Michael Goldish <mgoldish@xxxxxxxxxx> · Wed, 10 Jun 2009 07:52:17 -0400 (EDT)

----- "Yolkfull Chow" <yzhou@xxxxxxxxxx> wrote:

> On 06/10/2009 06:03 PM, Michael Goldish wrote:
> > ----- "Yolkfull Chow"<yzhou@xxxxxxxxxx>  wrote:
> >
> >    
> >> On 06/09/2009 05:44 PM, Michael Goldish wrote:
> >>      
> >>> The test looks pretty nicely written. Comments:
> >>>
> >>> 1. Consider making all the cloned VMs use image snapshots:
> >>>
> >>> curr_vm = vm1.clone()
> >>> curr_vm.get_params()["extra_params"] += " -snapshot"
> >>>
> >>> I'm not sure it's a good idea to let all VMs use the same disk
> >>>        
> >> image.
> >>      
> >>> Or maybe you shouldn't add -snapshot yourself, but rather do it
> in
> >>>        
> >> the config
> >>      
> >>> file for the first VM, and then all cloned VMs will have
> -snapshot
> >>>        
> >> as well.
> >>      
> >>>
> >>>        
> >> Yes I use 'image_snapshot = yes' in config file.
> >>      
> >>> 2. Consider changing the message
> >>> " Booting the %dth guest" % num
> >>> to
> >>> "Booting guest #%d" % num
> >>> (because there's no such thing as 2th and 3th)
> >>>
> >>> 3. Consider changing the message
> >>> "Cannot boot vm anylonger"
> >>> to
> >>> "Cannot create VM #%d" % num
> >>>
> >>> 4. Why not add curr_vm to vms immediately after cloning it?
> >>> That way you can kill it in the exception handler later, without
> >>>        
> >> having
> >>      
> >>> to send it a 'quit' if you can't login ('if not
> curr_vm_session').
> >>>
> >>>        
> >> Yes, good idea.
> >>      
> >>> 5. " %dth guest boots up successfully" % num -->   again, 2th and
> 3th
> >>>        
> >> make no sense.
> >>      
> >>> Also, I wonder why you add those spaces before every info
> message.
> >>>
> >>> 6. "%dth guest's session is not responsive" -->   same
> >>> (maybe use "Guest session #%d is not responsive" % num)
> >>>
> >>> 7. "Shut down the %dth guest" -->   same
> >>> (maybe "Shutting down guest #%d"? or destroying/killing?)
> >>>
> >>> 8. Shouldn't we fail the test when we find an unresponsive
> session?
> >>> It seems you just display an error message.
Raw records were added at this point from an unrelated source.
/-- An interrupt-driven READ, with any hold of the SEQ agent before the converter's answer and before the notifier
(R135, R163). -/
theorem Runs.leads_interruptRead (hm : s.cfg.mode = .interrupt) (hi : s.ien = true) (j k : Nat) :
    Leads (interruptReadTurns j k) s
      (((takeCompletionInterrupt (s.readAnswered ch)).setSig false).setSeq S_READY).returned := by
  obtain ⟨hstart, hstarted⟩ := h.leads_readStarted hq hp ht he hc
  obtain ⟨hanswer, hanswered⟩ := hstarted.leads_readAnswered he
  obtain ⟨hwait, hmode⟩ := readAnswered_wait s ch
  have hpending : (s.readAnswered ch).irqPending = true := readAnswered_irqPending hi
  have hunsignalled : (s.readAnswered ch).sig = false := by rw [State.readAnswered_eq]
  have hholdStarted := hstarted.leads_hold rfl hm rfl
  have hholdAnswered := hanswered.leads_hold hwait (hmode.trans hm) hunsignalled
  have hnotify := hanswered.leads_notify hpending
  have hsignalled := hanswered.move (.notify hpending)
  have hwait' := (takeCompletionInterrupt_seq (s.readAnswered ch)).trans hwait
  have hmode' : (takeCompletionInterrupt (s.readAnswered ch)).cfg.mode = .interrupt := hmode.trans hm
  have hleave := hsignalled.leads_leaveSignalled hwait' hmode' rfl
  have hready := hsignalled.move (.leaveSignalled hwait' hmode' rfl)
  exact hstart.trans ((hholdStarted.replicate j).trans (hanswer.trans ((hholdAnswered.replicate k).trans
    (hnotify.trans (hleave.trans (hready.leads_ret rfl))))))

end

/-- Where the turns that a state has on its schedule lead, the run of that length ends. -/
theorem Leads.run {rest : List Turn} {n : Nat} (h : Leads ts s t) (hts : s.turns = ts ++ rest) (hn : n = ts.length) :
    Host.Core.run Sys2Proof.core n s = .next { t with turns := rest } := by
  have hrun := h rest
  rw [← hts, ← hn] at hrun
  exact hrun

end

end Sys2Proof.Machine
end

section
/-! PROOFS. The statements of the sequencer family. -/

namespace Sys2Proof.Machine

/-- Settles O47: the state has no reserved value, and of what is run only ACCEPT can refuse, which meets INIT or READ
where the duties let it come. -/
theorem dutifulHostIsNeverRefused : Obligations.DutifulHostIsNeverRefused := by
  intro s hi hd hr
  rw [step_eq_runTurn hi.reservedValue_none]
  exact runTurn_keeps_duties hr hd.beginStep

/-- Settles O11: writes to fields made again change nothing, and the two micro-operations make those of R138. -/
theorem initWritesAreIdempotent : Obligations.InitWritesAreIdempotent := by
  have hidem (cfg : Cfg) (regs : Byte × Byte) : initWrites cfg (initWrites cfg regs) = initWrites cfg regs :=
    Prod.ext (putFields_idem _ _) (putFields_idem _ _)
  refine ⟨fun s hq => ?_, hidem⟩
  exact ⟨s.muxInitialised, s.muxInitialised.ctlInitialised, execInitmux_enabled hq, execInitctl_enabled rfl, rfl,
    _, _, execInitmux_enabled rfl, execInitctl_enabled rfl, hidem s.cfg (s.muxctl, s.ctlstat)⟩

/-- Settles O12: ACCEPT is enabled, and its body decides case by case. -/
theorem acceptFollowsItsRule : Obligations.AcceptFollowsItsRule := by
  intro s w hq hp
  rw [exec, execAccept_enabled hq hp]
  refine ⟨acceptWord_autoTrigger w, fun ht => ⟨acceptWord_reserved ht, ?_, ?_, ?_, ?_⟩⟩
  · rintro rfl he
    exact acceptWord_reInitialize ht he
  · rintro rfl he
    exact acceptWord_init ht he
  · exact fun hlo hhi he => acceptWord_readBeforeInitialize ht ⟨hlo, hhi⟩ he
  · exact fun hlo hhi he => acceptWord_read ht ⟨hlo, hhi⟩ he

/-- Settles O13: INITMUX is enabled, and its write keeps the bits outside REFS and JUST. -/
theorem initmuxWritesReferenceAndJustification : Obligations.InitmuxWritesReferenceAndJustification := by
  intro s hq
  rw [← muxInit_pattern]
  exact execInitmux_enabled hq

/-- Settles O14: INITCTL is enabled, and its write keeps the bits outside PRESC, IEN and EN. -/
theorem initctlWritesPrescalerAndEnables : Obligations.InitctlWritesPrescalerAndEnables := by
  intro s hq
  rw [← ctlInit_pattern]
  exact (execInitctl_enabled hq).trans (congrArg _ s.ctlInitialised_eq)

/-- Settles O22: ACCEPT, INITMUX and INITCTL in a row. -/
theorem initHasItsNetEffect : Obligations.InitHasItsNetEffect := by
  intro s ht hq he
  rw [← muxInit_pattern, ← ctlInit_pattern]
  refine (execInit_final hq ht he).trans ?_
  rw [State.ctlInitialised_eq, State.muxInitialised_eq]
  simp [State.take, State.setIr, State.emit, State.setSeq, State.setPort, initWord, hq]

/-- Settles O23: after the converter's answer the poll finds START = 0, and RET assembles what was latched. -/
theorem polledReadHasItsNetEffect : Obligations.PolledReadHasItsNetEffect := by
  intro s ch ht hm hq he _ hj hc
  have hsample : ((s.readAnswered ch).setSeq S_READY).sample = sampleOf s.cfg.just s.nextRaw := by
    rw [State.readAnswered_eq]
    exact sample_polled (s.afterRaw_cfg ▸ hm) (by simp) (by simp [hj])
  refine (execRead_polled hq ht he hc hm).trans ?_
  rw [State.returned, hsample, State.readAnswered_eq]
  simp [State.setRsp, State.setSeq, State.emit, readWord, hq]

/-- Settles O24: the notifier captures what was latched and signals, and RET assembles the captured halves. -/
theorem interruptReadHasItsNetEffect : Obligations.InterruptReadHasItsNetEffect := by
  intro s ch ht hm hq he _ hi hj hc
  have hsample : (((takeCompletionInterrupt (s.readAnswered ch)).setSig false).setSeq S_READY).sample =
      sampleOf s.cfg.just s.nextRaw := by
    rw [takeCompletionInterrupt_eq, State.readAnswered_eq]
    exact sample_interrupt (s.afterRaw_cfg ▸ hm) (by simp) (by simp [hj])
  have hdone (b : Byte) : ((b &&& 0xAF#8) ||| 0x10#8) &&& 0xEF#8 = b &&& 0xAF#8 := by revert b; decide
  refine (execRead_interrupt hq ht he hc hm hi).trans ?_
  rw [State.returned, hsample, takeCompletionInterrupt_eq, State.readAnswered_eq]
  simp [State.setRsp, State.setSig, State.setSeq, State.emit, readWord, hq, hdone]

/-- Settles O59: without a word and without a pending interrupt, a wait without the signal is one whose conversion is
in flight. -/
theorem silentConverterLeavesExactlyTheInterruptHold : Obligations.SilentConverterLeavesExactlyTheInterruptHold :=
  fun _ hi => hi.stuckIfSilent_iff

/-- Settles O48: in the only state that a silent converter leaves stuck, CONV is enabled. -/
theorem noReachableStateIsStuck : Obligations.NoReachableStateIsStuck := fun _ hi => hi.not_stuck

/-- Settles O54: ACCEPT, INITMUX and INITCTL are one SEQ turn each. -/
theorem initFinishesInThreeSteps : Obligations.InitFinishesInThreeSteps := by
  intro s t rest hi hq hp hr h hts
  obtain ⟨ht, he⟩ := execInit_accepted hq h
  obtain rfl := Host.Outcome.next.inj ((execInit_final hq ht he).symm.trans h)
  exact (Runs.leads_init ⟨hi, hr⟩ hq hp ht he).run hts rfl

/-- Settles O52: polls with START = 1 change nothing, and the one after the converter's answer leaves the wait. -/
theorem polledReadBySmallStepsIsTheCommand : Obligations.PolledReadBySmallStepsIsTheCommand := by
  intro polls s t ch rest hi hq hm hp hc hr h hts
  obtain ⟨ht, he⟩ := execRead_accepted hq h
  obtain rfl := Host.Outcome.next.inj ((execRead_polled hq ht he hc hm).symm.trans h)
  exact (Runs.leads_polledRead ⟨hi, hr⟩ hq hp ht he hc hm polls).run hts (by simp [polledReadTurns])

/-- Settles O53: the SEQ agent's turns change nothing until the notifier has signalled, and the two events do not wait
for them. -/
theorem interruptReadBySmallStepsIsTheCommand : Obligations.InterruptReadBySmallStepsIsTheCommand := by
  intro j k s t ch rest hi hq hm hp hc hr h hts
  obtain ⟨ht, he⟩ := execRead_accepted hq h
  have hien : s.ien = true := (hi.initialised he).ien_of_interrupt hm
  obtain rfl := Host.Outcome.next.inj ((execRead_interrupt hq ht he hc hm hien).symm.trans h)
  exact (Runs.leads_interruptRead ⟨hi, hr⟩ hq hp ht he hc hm hien j k).run hts
    (by simp [interruptReadTurns]; omega)

end Sys2Proof.Machine
end

section
/-! PROOFS. The statements of the channel multiplexer family. -/

namespace Sys2Proof.Machine

/-- The operand of SELCH as a mask of IR (R150). -/
theorem State.irChannel_eq_and (s : State) : s.irChannel = s.ir &&& 0x1F#8 := by
  have hmask (w : Byte) : (cmdArg w).setWidth 8 = w &&& 0x1F#8 := by revert w; decide
  exact hmask s.ir

/-- Settles O15: SELCH is enabled, and its write keeps the bits outside CHSEL. -/
theorem selchReplacesTheChannelOnly : Obligations.SelchReplacesTheChannelOnly := by
  intro s hq
  rw [← s.irChannel_eq_and]
  exact (execSelch_enabled hq).trans (congrArg _ s.selected_eq)

end Sys2Proof.Machine
end

section
/-! PROOFS. The freshness of the result (R172, R186, R232) along a step, and the sample RET makes of it. -/

namespace Sys2Proof.Machine

/-! The answer to the conversion started last, after each event that touches it. -/

/-- CONV_DONE answers the conversion, and its register writes leave that answer (R167). -/
theorem State.delivered_lastAnswer (s : State) (raw : Sample) :
    lastAnswer (s.delivered raw).history = some raw := by
  simp [State.delivered, lastAnswer, answerAfter]

/-- NOTIFY's events start and answer nothing (R169). -/
theorem takeCompletionInterrupt_lastAnswer (s : State) :
    lastAnswer (takeCompletionInterrupt s).history = lastAnswer s.history := by
  simp [takeCompletionInterrupt, lastAnswer, answerAfter]

theorem State.delivered_data (s : State) (raw : Sample) :
    ((s.delivered raw).dataHi, (s.delivered raw).dataLo) = latch (s.delivered raw).justBit raw := by
  have hjust : (s.delivered raw).justBit = s.justBit := by simp [State.justBit]
  rw [hjust, State.delivered_eq]

section
variable {s t : State}

theorem Fresh.beginStep (h : Fresh s) : Fresh s.beginStep := by
  unfold State.beginStep State.afterTurn
  split <;> exact ⟨h.data, h.captured⟩

/-- Outside S_WAIT and S_READY no result is due. -/
theorem Inv.fresh_of_no_result (h : Inv s) (hw : s.seq ≠ S_WAIT) (hr : s.seq ≠ S_READY) : Fresh s where
  data := by
    rintro (⟨hq, -⟩ | hq)
    · exact absurd hq hw
    · exact absurd hq hr
  captured := by
    rintro - (hs | hq)
    · exact absurd (h.sigOnlyInWait hs).1 hw
    · exact absurd hq hr

/-- While the conversion is in flight it is neither signalled nor past its wait. -/
theorem Inv.not_signalled_of_start (h : Inv s) (hs : s.start = true) : ¬ (s.sig = true ∨ s.seq = S_READY) := by
  rintro (hg | hq)
  · simp [h.signalLast hg] at hs
  · rw [h.startOnlyInWait hs] at hq
    exact absurd hq (by decide)

/-- While the conversion is in flight no result is due. -/
theorem Inv.fresh_of_start (h : Inv s) (hs : s.start = true) : Fresh s where
  data := by
    rintro (⟨-, hs'⟩ | hq)
    · simp [hs] at hs'
    · exact absurd (.inr hq) (h.not_signalled_of_start hs)
  captured _ hg := absurd hg (h.not_signalled_of_start hs)

/-- CONV_DONE brings the result into the data registers, and nothing is signalled yet (R167, R172). -/
theorem Inv.fresh_convDone (h : Inv s) (hf : s.inFlight = true) (raw : Sample) : Fresh (s.delivered raw) where
  data _ := ⟨raw, s.delivered_lastAnswer raw, s.delivered_data raw⟩
  captured _ := by
    rw [State.delivered_sig, State.delivered_seq]
    exact fun hg => absurd hg (h.not_signalled_of_start (Bool.and_eq_true_iff.1 hf).2)

/-- NOTIFY captures the result it finds in the data registers (R169, R186). -/
theorem Fresh.notify (h : Fresh s) (hi : Inv s) (hp : s.irqPending = true) :
    Fresh (takeCompletionInterrupt s) where
  data _ := by
    have hd : s.done = true := (Bool.and_eq_true_iff.1 hp).1
    have hs : s.start = false := Bool.eq_false_iff.2 fun hs => hi.startDoneApart ⟨hs, hd⟩
    rw [takeCompletionInterrupt_lastAnswer]
    exact h.data (.inl ⟨(hi.waiting_of_irqPending hp).seq, hs⟩)
  captured _ _ := rfl

theorem Fresh.leavePoll (h : Fresh s) (hq : s.seq = S_WAIT) (hm : s.cfg.mode = .polled) (hs : s.start = false) :
    Fresh (s.setSeq S_READY) where
  data _ := h.data (.inl ⟨hq, hs⟩)
  captured hm' := absurd (hm.symm.trans hm') (by decide)

theorem Fresh.leaveSignalled (h : Fresh s) (hi : Inv s) (hg : s.sig = true) :
    Fresh ((s.setSig false).setSeq S_READY) where
  data _ := h.data (.inl ⟨(hi.sigOnlyInWait hg).1, (hi.signalLast hg).1⟩)
  captured hm _ := h.captured hm (.inl hg)

theorem Move.keeps_fresh (hmove : Move s t) (hi : Inv s) (h : Fresh s) : Fresh t := by
  have hi' := hmove.keeps_inv hi
  cases hmove with
  | outside => exact ⟨h.data, h.captured⟩
  | trig => exact hi'.fresh_of_start (trigWrite_bits s.ctlstat).1
  | leavePoll hq hm hs => exact h.leavePoll hq hm hs
  | leaveSignalled _ _ hg => exact h.leaveSignalled hi hg
  | convDone raw hf => exact hi.fresh_convDone hf raw
  | notify hp => exact h.notify hi hp
  | _ => exact hi'.fresh_of_no_result (of_decide_eq_true rfl) (of_decide_eq_true rfl)

theorem step_keeps_fresh (hi : Inv s) (h : Fresh s) (hstep : step s = .next t) : Fresh t := by
  have hi' := step_keeps_inv hi hstep
  rcases step_acts hstep with ⟨-, rfl⟩ | ⟨-, hacts⟩
  · exact hi'.fresh_of_no_result (by decide : S_IDLE ≠ S_WAIT) (by decide : S_IDLE ≠ S_READY)
  · have hmove {a b : State} (hm : Move a b) (ha : Inv a ∧ Fresh a) : Inv b ∧ Fresh b :=
      ⟨hm.keeps_inv ha.1, hm.keeps_fresh ha.1 ha.2⟩
    have hret {a : State} (hq : a.seq = S_READY) (ha : Inv a ∧ Fresh a) : Inv a.returned ∧ Fresh a.returned := by
      have hinv := (ha.1.atRest_of_seq (.inr (.inr hq))).returned.inv
      exact ⟨hinv, hinv.fresh_of_no_result (by decide : S_IDLE ≠ S_WAIT) (by decide : S_IDLE ≠ S_READY)⟩
    exact (hacts.keep hmove hret ⟨hi.beginStep, h.beginStep⟩).2

/-- In S_READY the sample is that of the conversion started last (R172, R188). -/
theorem Fresh.sample_of_ready (h : Fresh s) (hi : Inv s) (hq : s.seq = S_READY) :
    ∃ raw, lastAnswer s.history = some raw ∧ s.sample = sampleOf s.cfg.just raw := by
  obtain ⟨raw, hraw, hdata⟩ := h.data (.inr hq)
  have hjust := (hi.atRest_of_seq (.inr (.inr hq))).initialised.mux.2
  rw [hjust] at hdata
  refine ⟨raw, hraw, ?_⟩
  cases hm : s.cfg.mode with
  | polled => exact sample_polled hm rfl hdata
  | interrupt => exact sample_interrupt hm rfl ((h.captured hm (.inr hq)).trans hdata)

end

end Sys2Proof.Machine
end

section
/-! PROOFS. Latch as a function of the registers (R84, R180). -/

namespace Sys2Proof.Machine

/-- JUST as a mask of MUXCTL (R84). -/
theorem State.justBit_eq_zero_iff (s : State) : s.justBit = 0#1 ↔ s.muxctl &&& 0x20#8 = 0#8 := by
  have hmask (b : Byte) : (fieldGet .just b).setWidth 1 = 0#1 ↔ b &&& 0x20#8 = 0#8 := by revert b; decide
  exact hmask s.muxctl

/-- Latch by shifts of the raw value, chosen by the JUST bit of MUXCTL (R180). -/
theorem State.latch_justBit (s : State) (raw : Sample) : latch s.justBit raw =
    (if s.muxctl &&& 0x20#8 = 0#8 then (raw >>> 8).setWidth 8 else (raw >>> 2).setWidth 8,
      if s.muxctl &&& 0x20#8 = 0#8 then raw.setWidth 8 else raw.setWidth 8 <<< 6) := by
  by_cases h : s.muxctl &&& 0x20#8 = 0#8
  · have hhi : (raw.extractLsb' 8 2).setWidth 8 = (raw >>> 8).setWidth 8 := by
      ext i hi
      have hlt (hb : raw.getLsbD (8 + i) = true) : i < 2 := by
        have := BitVec.lt_of_getLsbD hb
        omega
      simpa using fun hb => Nat.le_of_lt_succ (hlt hb)
    rw [latch, if_pos (s.justBit_eq_zero_iff.2 h), if_pos h, if_pos h, hhi,
      BitVec.setWidth_eq_extractLsb' (x := raw) (by decide)]
  · have hlo : (raw.extractLsb' 0 2).setWidth 8 <<< 6 = raw.setWidth 8 <<< 6 := by
      ext i hi
      simp [Nat.le_of_lt_succ hi]
    rw [latch, if_neg (mt s.justBit_eq_zero_iff.1 h), if_neg h, if_neg h, hlo,
      BitVec.setWidth_ushiftRight_eq_extractLsb]
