-- ==== Sys2Proof/Word.lean ====
section
/-! DEFINITION. The value types of CE2-FEISTEL: unsigned bit vectors of the widths of rules R8 and R10.
Bits are numbered from the least significant end (R11); nothing is ever signed (R13). -/

namespace Sys2Proof

/-- A data byte (R10). -/
abbrev Byte := BitVec 8

/-- A command word or a response word (R10, R80). -/
abbrev CmdWord := BitVec 16

/-- A Block: eight bytes, the first one most significant (R22, R62). -/
abbrev Block := BitVec 64

/-- A HalfBlock (R23). -/
abbrev Half := BitVec 32

/-- One round subkey (R21). -/
abbrev Subkey := BitVec 48

/-- The SubkeySet: sixteen subkeys, indexed 0..15 (R21). -/
abbrev SubkeySet := Vector Subkey 16

end Sys2Proof
end

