-- ==== Sys2Proof/Laws/Bits.lean ====
section
/-! SUPPORT. The bits of the concatenated words: a concatenation of fields is read bit by bit through these lemmas, which name
the field and its place, so that no later proof unfolds one. -/

namespace Sys2Proof.Machine

/-- The bits of a two-part concatenation, at a width given as one number. -/
theorem getLsbD_cat {m n w : Nat} (x : BitVec m) (y : BitVec n) (h : m + n = w) (i : Nat) :
    (BitVec.cast h (x ++ y)).getLsbD i = if i < n then y.getLsbD i else x.getLsbD (i - n) := by
  simp [BitVec.getLsbD_append]

/-- The bits of a command word (R80). -/
theorem getLsbD_assembleWord (op arg : BitVec 4) (imm : Byte) (i : Nat) :
    (assembleWord op arg imm).getLsbD i
      = if i < 8 then imm.getLsbD i else if i < 12 then arg.getLsbD (i - 8) else op.getLsbD (i - 12) := by
  have h : (assembleWord op arg imm).getLsbD i
      = if i < 8 then imm.getLsbD i else (op ++ arg).getLsbD (i - 8) := getLsbD_cat (op ++ arg) imm rfl i
  have h' : (op ++ arg).getLsbD (i - 8) = if i - 8 < 4 then arg.getLsbD (i - 8) else op.getLsbD (i - 8 - 4) :=
    getLsbD_cat op arg rfl (i - 8)
  rw [h, h']
  split
  · rfl
  · simp only [show i - 8 < 4 ↔ i < 12 by omega, Nat.sub_sub]

/-- The bits of two halves joined (R172). -/
theorem getLsbD_joinHalves (hi lo : Half) (i : Nat) :
    (joinHalves hi lo).getLsbD i = if i < 32 then lo.getLsbD i else hi.getLsbD (i - 32) := getLsbD_cat hi lo rfl i

/-- `v[63:56] ‖ ... ‖ v[7:0] = v` read backwards: bit `i` of a packed chunk is bit `i mod 8` of its byte `7 - i / 8`
(R62, R100). -/
theorem getLsbD_bytesToBlock (b0 b1 b2 b3 b4 b5 b6 b7 : Byte) (i : Nat) :
    (bytesToBlock b0 b1 b2 b3 b4 b5 b6 b7).getLsbD i
      = if i < 8 then b7.getLsbD i else if i < 16 then b6.getLsbD (i - 8) else if i < 24 then b5.getLsbD (i - 16)
        else if i < 32 then b4.getLsbD (i - 24) else if i < 40 then b3.getLsbD (i - 32)
        else if i < 48 then b2.getLsbD (i - 40) else if i < 56 then b1.getLsbD (i - 48) else b0.getLsbD (i - 56) := by
  have e7 : (bytesToBlock b0 b1 b2 b3 b4 b5 b6 b7).getLsbD i = if i < 8 then b7.getLsbD i
      else (b0 ++ b1 ++ b2 ++ b3 ++ b4 ++ b5 ++ b6).getLsbD (i - 8) := getLsbD_cat _ b7 rfl i
  rw [e7]
  simp only [BitVec.getLsbD_append]
  split_ifs <;> first | rfl | omega

/-- The bits of a substituted word: nibble `g`, counted from the most significant end, is group `g`'s (R145). -/
theorem getLsbD_substitute (t : Tables) (m : BitVec 48) (i : Nat) :
    (substitute t m).getLsbD i
      = if i < 4 then (substituteGroup t m 7).getLsbD i else if i < 8 then (substituteGroup t m 6).getLsbD (i - 4)
        else if i < 12 then (substituteGroup t m 5).getLsbD (i - 8)
        else if i < 16 then (substituteGroup t m 4).getLsbD (i - 12)
        else if i < 20 then (substituteGroup t m 3).getLsbD (i - 16)
        else if i < 24 then (substituteGroup t m 2).getLsbD (i - 20)
        else if i < 28 then (substituteGroup t m 1).getLsbD (i - 24) else (substituteGroup t m 0).getLsbD (i - 28) := by
  have e7 : (substitute t m).getLsbD i = if i < 4 then (substituteGroup t m 7).getLsbD i
      else (substituteGroup t m 0 ++ substituteGroup t m 1 ++ substituteGroup t m 2 ++ substituteGroup t m 3
        ++ substituteGroup t m 4 ++ substituteGroup t m 5 ++ substituteGroup t m 6).getLsbD (i - 4) :=
    getLsbD_cat _ (substituteGroup t m 7) rfl i
  rw [e7]
  simp only [BitVec.getLsbD_append]
  split_ifs <;> first | rfl | omega

/-- A value built position by position has, at position `q + 1` from the top, the bit it was given (R12). -/
theorem getLsbD_ofPositions {n : Nat} (f : Position n → Bool) (q : Position n) :
    (ofPositions f).getLsbD (n - (q.val + 1)) = f q := by
  have h := BitVec.getMsbD_ofFnBE f q.val
  simp only [q.isLt, dif_pos] at h
  rw [← h, BitVec.getMsbD_eq_getLsbD]
  simp [ofPositions, q.isLt, Nat.sub_sub, Nat.add_comm]

/-! The fields of an assembled word, and a word from its fields (R80). -/

theorem cwOp_assembleWord (op arg : BitVec 4) (imm : Byte) : cwOp (assembleWord op arg imm) = op := by
  refine BitVec.eq_of_getLsbD_eq fun i hi => ?_
  rw [cwOp, BitVec.getLsbD_extractLsb', getLsbD_assembleWord, if_neg (by omega), if_neg (by omega)]
  simp [hi]

theorem cwArg_assembleWord (op arg : BitVec 4) (imm : Byte) : cwArg (assembleWord op arg imm) = arg := by
  refine BitVec.eq_of_getLsbD_eq fun i hi => ?_
  rw [cwArg, BitVec.getLsbD_extractLsb', getLsbD_assembleWord, if_neg (by omega), if_pos (by omega)]
  simp [hi]

theorem cwImm_assembleWord (op arg : BitVec 4) (imm : Byte) : cwImm (assembleWord op arg imm) = imm := by
  refine BitVec.eq_of_getLsbD_eq fun i hi => ?_
  rw [cwImm, BitVec.getLsbD_extractLsb', getLsbD_assembleWord, if_pos (by omega)]
  simp [hi]

theorem assembleWord_fields (cw : CmdWord) : assembleWord (cwOp cw) (cwArg cw) (cwImm cw) = cw := by
  refine BitVec.eq_of_getLsbD_eq fun i hi => ?_
  rw [getLsbD_assembleWord]
  simp only [cwOp, cwArg, cwImm, BitVec.getLsbD_extractLsb']
  split_ifs with h1 h2
  · simp [h1]
  · have : 8 + (i - 8) = i := by omega
    simp [this, show i - 8 < 4 by omega]
  · have : 12 + (i - 12) = i := by omega
    simp [this, show i - 12 < 4 by omega]

theorem assembleWord_inj {op arg op' arg' : BitVec 4} {imm imm' : Byte} :
    assembleWord op arg imm = assembleWord op' arg' imm' ↔ op = op' ∧ arg = arg' ∧ imm = imm' := by
  refine ⟨fun h => ?_, by rintro ⟨rfl, rfl, rfl⟩; rfl⟩
  have h1 := congrArg cwOp h
  have h2 := congrArg cwArg h
  have h3 := congrArg cwImm h
  simp only [cwOp_assembleWord, cwArg_assembleWord, cwImm_assembleWord] at h1 h2 h3
  exact ⟨h1, h2, h3⟩

theorem assembleWord_and (op arg op' arg' : BitVec 4) (imm imm' : Byte) :
    assembleWord op arg imm &&& assembleWord op' arg' imm'
      = assembleWord (op &&& op') (arg &&& arg') (imm &&& imm') := by
  refine BitVec.eq_of_getLsbD_eq fun i hi => ?_
  simp only [BitVec.getLsbD_and, getLsbD_assembleWord]
  split_ifs <;> rfl

/-- A table row selects a word exactly when it selects each of its fields (R84). -/
theorem selects_assembleWord (row : OpcodeRow) (op arg : BitVec 4) (imm : Byte) :
    row.selects (assembleWord op arg imm)
      = ((op &&& cwOp row.mask) == cwOp row.pattern && (arg &&& cwArg row.mask) == cwArg row.pattern
          && (imm &&& cwImm row.mask) == cwImm row.pattern) := by
  rw [Bool.eq_iff_iff]
  simp only [OpcodeRow.selects, beq_iff_eq, Bool.and_eq_true]
  conv_lhs => rw [← assembleWord_fields row.mask, ← assembleWord_fields row.pattern, assembleWord_and, assembleWord_inj]
  exact and_assoc.symm

end Sys2Proof.Machine
end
You can simply
> replace
> >>> logging.error( with raise error.TestFail(.
> >>>
> >>>        
> >>      
> >>> 9. Consider using a stricter test than just
> >>>        
> >> vm_session.is_responsive().
> >>      
> >>> vm_session.is_responsive() just sends ENTER to the sessions and
> >>>        
> >> returns
> >>      
> >>> True if it gets anything as a result (usually a prompt, or even
> just
> >>>        
> >> a
> >>      
> >>> newline echoed back). If the session passes this test it is
> indeed
> >>> responsive, so it's a decent test, but maybe you can send some
> >>>        
> >> command
> >>      
> >>> (user configurable?) and test for some output. I'm really not
> sure
> >>>        
> >> this
> >>      
> >>> is important, because I can't imagine a session would respond to
> a
> >>>        
> >> newline
> >>      
> >>> but not to other commands, but who knows. Maybe you can send the
> >>>        
> >> first VM
> >>      
> >>> a user-specified command when the test begins, remember the
> output,
> >>>        
> >> and
> >>      
> >>> then send all other VMs the same command and make sure the output
> is
> >>>        
> >> the
> >>      
> >>> same.
> >>>
> >>>        
> >> maybe use 'info status' and send command 'help' via session to vms
> and
> >> compare their output?
> >>      
> > I'm not sure I understand. What does 'info status' do? We're talking
> about
> > an SSH shell, not the monitor. You can do whatever you like, like
> 'uname -a',
> > and 'ls /', but you should leave it up to the user to decide, so
> he/she
> > can specify different commands for different guests. Linux commands
> won't
> > work under Windows, so Linux and Windows must have different
> commands in
> > the config file. In the Linux section, under '- @Linux:' you can
> add
> > something like:
> >
> > stress_boot:
> >      stress_boot_test_command = uname -a
> >
> > and under '- @Windows:':
> >
> > stress_boot:
> >      stress_boot_test_command = ver && vol
> >
> > These commands are just naive suggestions. I'm sure someone can
> think of
> > much more informative commands.
> >    
> That's really good suggestions.  Thanks, Michael.  And can I use 
> 'migration_test_command' instead?

Not really. Why would you want to use another test's param?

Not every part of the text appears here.